Function arm_nn_mat_mult_kernel_s4_s16¶
Defined in File arm_nnsupportfunctions.h
Function Documentation¶
-
int8_t *arm_nn_mat_mult_kernel_s4_s16(const int8_t *input_a, const int16_t *input_b, const uint16_t output_ch, const int32_t *out_shift, const int32_t *out_mult, const int32_t out_offset, const int32_t activation_min, const int32_t activation_max, const int32_t num_col_a, const int32_t *const output_bias, int8_t *out_0)¶
Matrix-multiplication function for convolution with per-channel requantization and 4 bit weights.
- Parameters:
input_a – [in] pointer to operand A, int8 packed with 2x int4.
input_b – [in] pointer to operand B, always consists of 2 vectors.
output_ch – [in] number of rows of A
out_shift – [in] pointer to per output channel requantization shift parameter.
out_mult – [in] pointer to per output channel requantization multiplier parameter.

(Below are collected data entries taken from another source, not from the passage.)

/-! ### setBucket -/

@[simp] theorem State.setBucket_pending (s : State) (k : Nat × Nat × Nat) (level : Nat) : (s.setBucket k level).pending = s.pending := rfl
@[simp] theorem State.setBucket_draws (s : State) (k : Nat × Nat × Nat) (level : Nat) : (s.setBucket k level).draws = s.draws := rfl
@[simp] theorem State.setBucket_out (s : State) (k : Nat × Nat × Nat) (level : Nat) : (s.setBucket k level).out = s.out := rfl
@[simp] theorem State.setBucket_whf (s : State) (k : Nat × Nat × Nat) (level : Nat) : (s.setBucket k level).whf = s.whf := rfl
@[simp] theorem State.setBucket_readers (s : State) (k : Nat × Nat × Nat) (level : Nat) : (s.setBucket k level).readers = s.readers := rfl
@[simp] theorem State.setBucket_cus (s : State) (k : Nat × Nat × Nat) (level : Nat) : (s.setBucket k level).cus = s.cus := rfl
@[simp] theorem State.setBucket_vlt (s : State) (k : Nat × Nat × Nat) (level : Nat) : (s.setBucket k level).vlt = s.vlt := rfl
@[simp] theorem State.setBucket_cht (s : State) (k : Nat × Nat × Nat) (level : Nat) : (s.setBucket k level).cht = s.cht := rfl
@[simp] theorem State.setBucket_eng (s : State) (k : Nat × Nat × Nat) (level : Nat) : (s.setBucket k level).eng = s.eng := rfl
@[simp] theorem State.setBucket_ent (s : State) (k : Nat × Nat × Nat) (level : Nat) : (s.setBucket k level).ent = s.ent := rfl
@[simp] theorem State.setBucket_hlt (s : State) (k : Nat × Nat × Nat) (level : Nat) : (s.setBucket k level).hlt = s.hlt := rfl
@[simp] theorem State.setBucket_tow (s : State) (k : Nat × Nat × Nat) (level : Nat) : (s.setBucket k level).tow = s.tow := rfl
@[simp] theorem State.setBucket_ixp (s : State) (k : Nat × Nat × Nat) (level : Nat) : (s.setBucket k level).ixp = s.ixp := rfl
@[simp] theorem State.setBucket_cor (s : State) (k : Nat × Nat × Nat) (level : Nat) : (s.setBucket k level).cor = s.cor := rfl
@[simp] theorem State.setBucket_ctr (s : State) (k : Nat × Nat × Nat) (level : Nat) : (s.setBucket k level).ctr = s.ctr := rfl
@[simp] theorem State.setBucket_snt (s : State) (k : Nat × Nat × Nat) (level : Nat) : (s.setBucket k level).snt = s.snt := rfl
@[simp] theorem State.setBucket_obs (s : State) (k : Nat × Nat × Nat) (level : Nat) : (s.setBucket k level).obs = s.obs := rfl
@[simp] theorem State.setBucket_clk (s : State) (k : Nat × Nat × Nat) (level : Nat) : (s.setBucket k level).clk = s.clk := rfl
@[simp] theorem State.setBucket_pwr (s : State) (k : Nat × Nat × Nat) (level : Nat) : (s.setBucket k level).pwr = s.pwr := rfl
@[simp] theorem State.setBucket_mem (s : State) (k : Nat × Nat × Nat) (level : Nat) : (s.setBucket k level).mem = s.mem := rfl

/-! ### modDomain -/

@[simp] theorem State.modDomain_pending (s : State) (d : Nat) (f : PowerDomain → PowerDomain) : (s.modDomain d f).pending = s.pending := rfl
@[simp] theorem State.modDomain_draws (s : State) (d : Nat) (f : PowerDomain → PowerDomain) : (s.modDomain d f).draws = s.draws := rfl
@[simp] theorem State.modDomain_out (s : State) (d : Nat) (f : PowerDomain → PowerDomain) : (s.modDomain d f).out = s.out := rfl
@[simp] theorem State.modDomain_whf (s : State) (d : Nat) (f : PowerDomain → PowerDomain) : (s.modDomain d f).whf = s.whf := rfl
@[simp] theorem State.modDomain_readers (s : State) (d : Nat) (f : PowerDomain → PowerDomain) : (s.modDomain d f).readers = s.readers := rfl
@[simp] theorem State.modDomain_cus (s : State) (d : Nat) (f : PowerDomain → PowerDomain) : (s.modDomain d f).cus = s.cus := rfl
@[simp] theorem State.modDomain_vlt (s : State) (d : Nat) (f : PowerDomain → PowerDomain) : (s.modDomain d f).vlt = s.vlt := rfl
@[simp] theorem State.modDomain_flt (s : State) (d : Nat) (f : PowerDomain → PowerDomain) : (s.modDomain d f).flt = s.flt := rfl
@[simp] theorem State.modDomain_cht (s : State) (d : Nat) (f : PowerDomain → PowerDomain) : (s.modDomain d f).cht = s.cht := rfl
@[simp] theorem State.modDomain_eng (s : State) (d : Nat) (f : PowerDomain → PowerDomain) : (s.modDomain d f).eng = s.eng := rfl
@[simp] theorem State.modDomain_ent (s : State) (d : Nat) (f : PowerDomain → PowerDomain) : (s.modDomain d f).ent = s.ent := rfl
@[simp] theorem State.modDomain_hlt (s : State) (d : Nat) (f : PowerDomain → PowerDomain) : (s.modDomain d f).hlt = s.hlt := rfl
@[simp] theorem State.modDomain_tow (s : State) (d : Nat) (f : PowerDomain → PowerDomain) : (s.modDomain d f).tow = s.tow := rfl
@[simp] theorem State.modDomain_ixp (s : State) (d : Nat) (f : PowerDomain → PowerDomain) : (s.modDomain d f).ixp = s.ixp := rfl
@[simp] theorem State.modDomain_cor (s : State) (d : Nat) (f : PowerDomain → PowerDomain) : (s.modDomain d f).cor = s.cor := rfl
@[simp] theorem State.modDomain_ctr (s : State) (d : Nat) (f : PowerDomain → PowerDomain) : (s.modDomain d f).ctr = s.ctr := rfl
@[simp] theorem State.modDomain_snt (s : State) (d : Nat) (f : PowerDomain → PowerDomain) : (s.modDomain d f).snt = s.snt := rfl
@[simp] theorem State.modDomain_obs (s : State) (d : Nat) (f : PowerDomain → PowerDomain) : (s.modDomain d f).obs = s.obs := rfl
@[simp] theorem State.modDomain_clk (s : State) (d : Nat) (f : PowerDomain → PowerDomain) : (s.modDomain d f).clk = s.clk := rfl
@[simp] theorem State.modDomain_mem (s : State) (d : Nat) (f : PowerDomain → PowerDomain) : (s.modDomain d f).mem = s.mem := rfl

out_offset – [in] output tensor offset.
activation_min – [in] minimum value to clamp the output to. Range : int8
activation_max – [in] maximum value to clamp the output to. Range : int8
num_col_a – [in] number of columns of A
output_bias – [in] per output channel bias. Range : int32
out_0 – [inout] pointer to output
- Returns:
The function returns one of the two
The incremented output pointer for a successful operation or
NULL if implementation is not available.
This function does the matrix multiplication of weight matrix for all output channels with 2 columns from im2col and produces two elements/output_channel. The outputs are clamped in the range provided by activation min and max. Supported framework: TensorFlow Lite micro.